In stort


Verhaal door René van DensenHet huis is niet jong, maar ook niet oud, toch staat het in stort. Het kan eigenlijk niet meer. De bakstenen zijn moe. Het dak is rot en iedereen ziet de gaten. Maar het dak weigert de situatie te accepteren. Het gaat prima met het huis, houdt het dak stug vol. Kijk die schoorsteen: hij rookt ! Dat de schoorsteen vooral roet en stof uitbraakt, dat doet het dak niets: dat noemt hij gewoon ‘rook’. Ontken het maar eens, zegt het dak.

De bakstenen willen nog wel dragen. Ze zijn ervoor gemaakt. Maar het cement is stuk en zo is van een muur amper nog sprake. Onverlaten begonnen posters op het huis te plakken en nu hangt het er van alle kanten vol mee. De posters, in dikke lagen over elkaar gekleefd, houden de muur overeind. Ze staan letterlijk bol van de schreeuwerige slogans. Alsof het enkel tekst is dat het huis staande houdt.

Het dak is blij met alle slogans. Zie je wel, ziet het dak zich bevestigd, de muren tonen hun kracht. Ze kunnen minstens nog tien keer zo veel dragen. Het gaat top met het huis, stelt het dak nog maar eens. Er valt een pan van het dak, in scherven uiteen. Kan altijd gebeuren, wuift het dak dit incident weg. Ook bij een nieuwe woning gebeurt dit. Het is nog geen reden voor paniek.
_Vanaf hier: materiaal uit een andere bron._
-- ==== Sys2Proof/Machine/Waiting.lean ====
section
/-! DEFINITION. Waiters and the Wait Clock (04): GRANT, CANCEL, UNIT_BOUNDARY, the passing of REFCLK, and EXPIRY. -/

namespace Sys2Proof.Machine

/-! ### The end of waiters other than by grant -/

/-- The waiters that meet `q` end other than by grant, and when the head of the queue was among them the grant cascade runs
on the new head (R72, R78, R79). -/
def Pool.endAndCascade (q : Waiter → Bool) (b : Pool) : Pool × List (Port × Response) :=
  if b.waiters.head?.any q then (b.endWaiters q).cascade else (b.endWaiters q, [])

/-- One event ends the waiters of a POOL record that meet `q`, each answered with `result`; `after` are the responses the
event places behind those of the waiters (R12). -/
def State.endWaitersEvent (i : Slot) (rec : Record) (b : Pool) (q : Waiter → Bool) (result : ResultCode)
    (after : List (Port × Response)) (s : State) : State :=
  s.finishEvent i rec { rec with body := .pool (b.endAndCascade q).1 }
    (mergeResponses q (some result) b.waiters (b.endAndCascade q).2 ++ after)

/-! ### GRANT (R73) -/

/-- The head waiter of the POOL record in slot `i` is granted, when its units do not exceed the level (R73). -/
def State.grantAt (i : Slot) (s : State) : State :=
  match (s.slot i).record with
  | none => s
  | some rec =>
    match rec.body with
    | .pool b =>
      match b.waiters with
      | [] => s
      | w :: rest =>
        if w.units ≤ b.level then
          s.finishEvent i rec { rec with body := .pool (b.grantHead w rest) } [grantResponse w (b.grantHead w rest)]
        else s
    | .counter _ | .flags _ | .sequence _ => s

/-- GRANT (R73) of the head waiter of the record in slot `i`. Every event that could leave a head servable runs the cascade
itself (R65), so this event by itself finds a head to grant only in a state no run reaches (notes/assumptions/15.md). -/
def execGrant (i : Slot) (s : State) : Host.Outcome State Fault Refusal :=
  .next (if s.tableActive then s.grantAt i else s)

/-! ### CANCEL (R79) -/

/-- The waiters of port `p` under the tag `t`. -/
def isWaiter (p : Port) (t : Tag) (w : Waiter) : Bool := w.port == p && w.tag == t

/-- The slot on whose record port `p` has a waiter with the tag `t` (R79); a port's tags are distinct, so there is at most
one. -/
def State.slotOfWaiter (s : State) (p : Port) (t : Tag) : Option Slot :=
  allSlots.find? (fun i => (s.slot i).waiters.any (isWaiter p t))

/-- The waiter with the tag `t` of port `p` on the record of slot `i` ends with CANCELLED, and the CANCEL is answered DONE
(R79). -/
def State.cancelAt (i : Slot) (t : Tag) (p : Port) (r : Request) (s : State) : State :=
  match (s.slot i).record with
  | none => s.reply p r .notFound []
  | some rec =>
    match rec.body with
    | .pool b => s.endWaitersEvent i rec b (isWaiter p t) .cancelled [(p, answer r .done [])]
    | .counter _ | .flags _ | .sequence _ => s.reply p r .notFound []

/-- CANCEL taken from port `p` (R79): BAD-REQUEST for a target word above 15, NOT-FOUND without a waiter of that tag. -/
def takeCancel (p : Port) (r : Request) (s : State) : State :=
  if 15 < (r.word 0).toNat then s.reply p r .badRequest []
  else
    match s.slotOfWaiter p (BitVec.ofNat 4 (r.word 0).toNat) with
    | none => s.reply p r .notFound []
    | some i => s.cancelAt i (BitVec.ofNat 4 (r.word 0).toNat) p r

/-- CANCEL (R79). -/
def execCancel (p : Port) (s : State) : Host.Outcome State Fault Refusal := .next (s.onTurn p .cancel takeCancel)

/-! ### The Wait Clock (R75, R77) -/

/-- A waiter at a unit boundary: a timeout remaining of 1 or more falls by one (R77). -/
def Waiter.countDown (w : Waiter) : Waiter := { w with timeout := w.timeout.map (· - 1) }

/-- The waiter's count reaches 0 at this boundary (R77). -/
def Waiter.expiresNow (w : Waiter) : Bool := w.timeout == some 1

/-- The waiters of a body at a unit boundary (R77). -/
def Body.countDown : Body → Body
  | .pool b => .pool { b with waiters := b.waiters.map Waiter.countDown }
  | .counter b => .counter b
  | .flags b => .flags b
  | .sequence b => .sequence b

/-- A slot at a unit boundary (R77). -/
def SlotState.countDown (x : SlotState) : SlotState :=
  { x with record := x.record.map fun r => { r with body := r.body.countDown } }

/-- The expiry events that a boundary hands on: one for each record on which a waiter expires, unless one for that record is
still to be taken (R78). -/
def State.newExpiries (s : State) : List (Slot × Gen) :=
  (allSlots.filter fun i =>
    (s.slot i).waiters.any Waiter.expiresNow && !s.expiryEvents.contains (i, (s.slot i).gen)).map
      fun i => (i, (s.slot i).gen)

/-- The end of a wait unit: the boundary reaches the waiters while the device is READY (R77, R171), and a new unit starts
(R75). -/
def State.boundary (s : State) : State :=
  if s.condition = .ready then
    { s with slots := s.slots.map SlotState.countDown, expiryEvents := s.expiryEvents ++ s.newExpiries, unitPos := 0 }
  else { s with unitPos := 0 }

/-- UNIT_BOUNDARY (R77): time passes to the end of the current unit (notes/assumptions/7.md). The clock is held while RESET
is asserted (R168). -/
def execUnitBoundary (s : State) : Host.Outcome State Fault Refusal := .next (if s.resetAsserted then s else s.boundary)

/-- The periods of REFCLK in a wait unit (10.8). -/
def WaitUnit.periods : WaitUnit → Nat
  | .us100 => 1000
  | .ms1 => 10000
  | .ms10 => 100000

/-- One period of REFCLK passes (R75; notes/assumptions/6.md). -/
def State.tick (s : State) : State :=
  if s.resetAsserted then s
  else if s.unitPos + 1 < s.waitUnit.periods then { s with unitPos := s.unitPos + 1 }
  else s.boundary

/-! ### EXPIRY (R78) -/

/-- The waiter's timeout remaining is 0 (R78). -/
def Waiter.expired (w : Waiter) : Bool := w.timeout == some 0

/-- The expiry event acts on the record of slot `i`, if the slot still holds the generation `g` (R78). -/
def State.expireAt (i : Slot) (g : Gen) (s : State) : State :=
  match (s.slot i).record with
  | none => s
  | some rec =>
    match rec.body with
    | .pool b => if (s.slot i).gen = g then s.endWaitersEvent i rec b Waiter.expired .timeout [] else s
    | .counter _ | .flags _ | .sequence _ => s

/-- EXPIRY (R78): the expiry event handed on for the record of slot `i` at generation `g` is taken. -/
def execExpiry (i : Slot) (g : Gen) (s : State) : Host.Outcome State Fault Refusal :=
  .next (if s.tableActive && s.expiryEvents.contains (i, g) then
    ({ s with expiryEvents := s.expiryEvents.erase (i, g) } : State).expireAt i g else s)

end Sys2Proof.Machine
end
In de aanwezigheid van alle dikke lagen posters ziet het dak zijn eigen rol gerechtvaardigd. Zonder mij, zo stelt het dak, zouden die muren en bakstenen uiteen vallen. Of enkel maar dikke lagen posters zijn. Ik geef duiding en betekenis aan dit huis. Zonder een dak zou dit huis in stort zijn, ja. Dat kunnen we moeilijk ontkennen. Maar kijk, ik punt fier omhoog. Daar gaan we heen. Niet omlaag, maar omhoog. Gelooft u mij maar, dit huis is niet in stort.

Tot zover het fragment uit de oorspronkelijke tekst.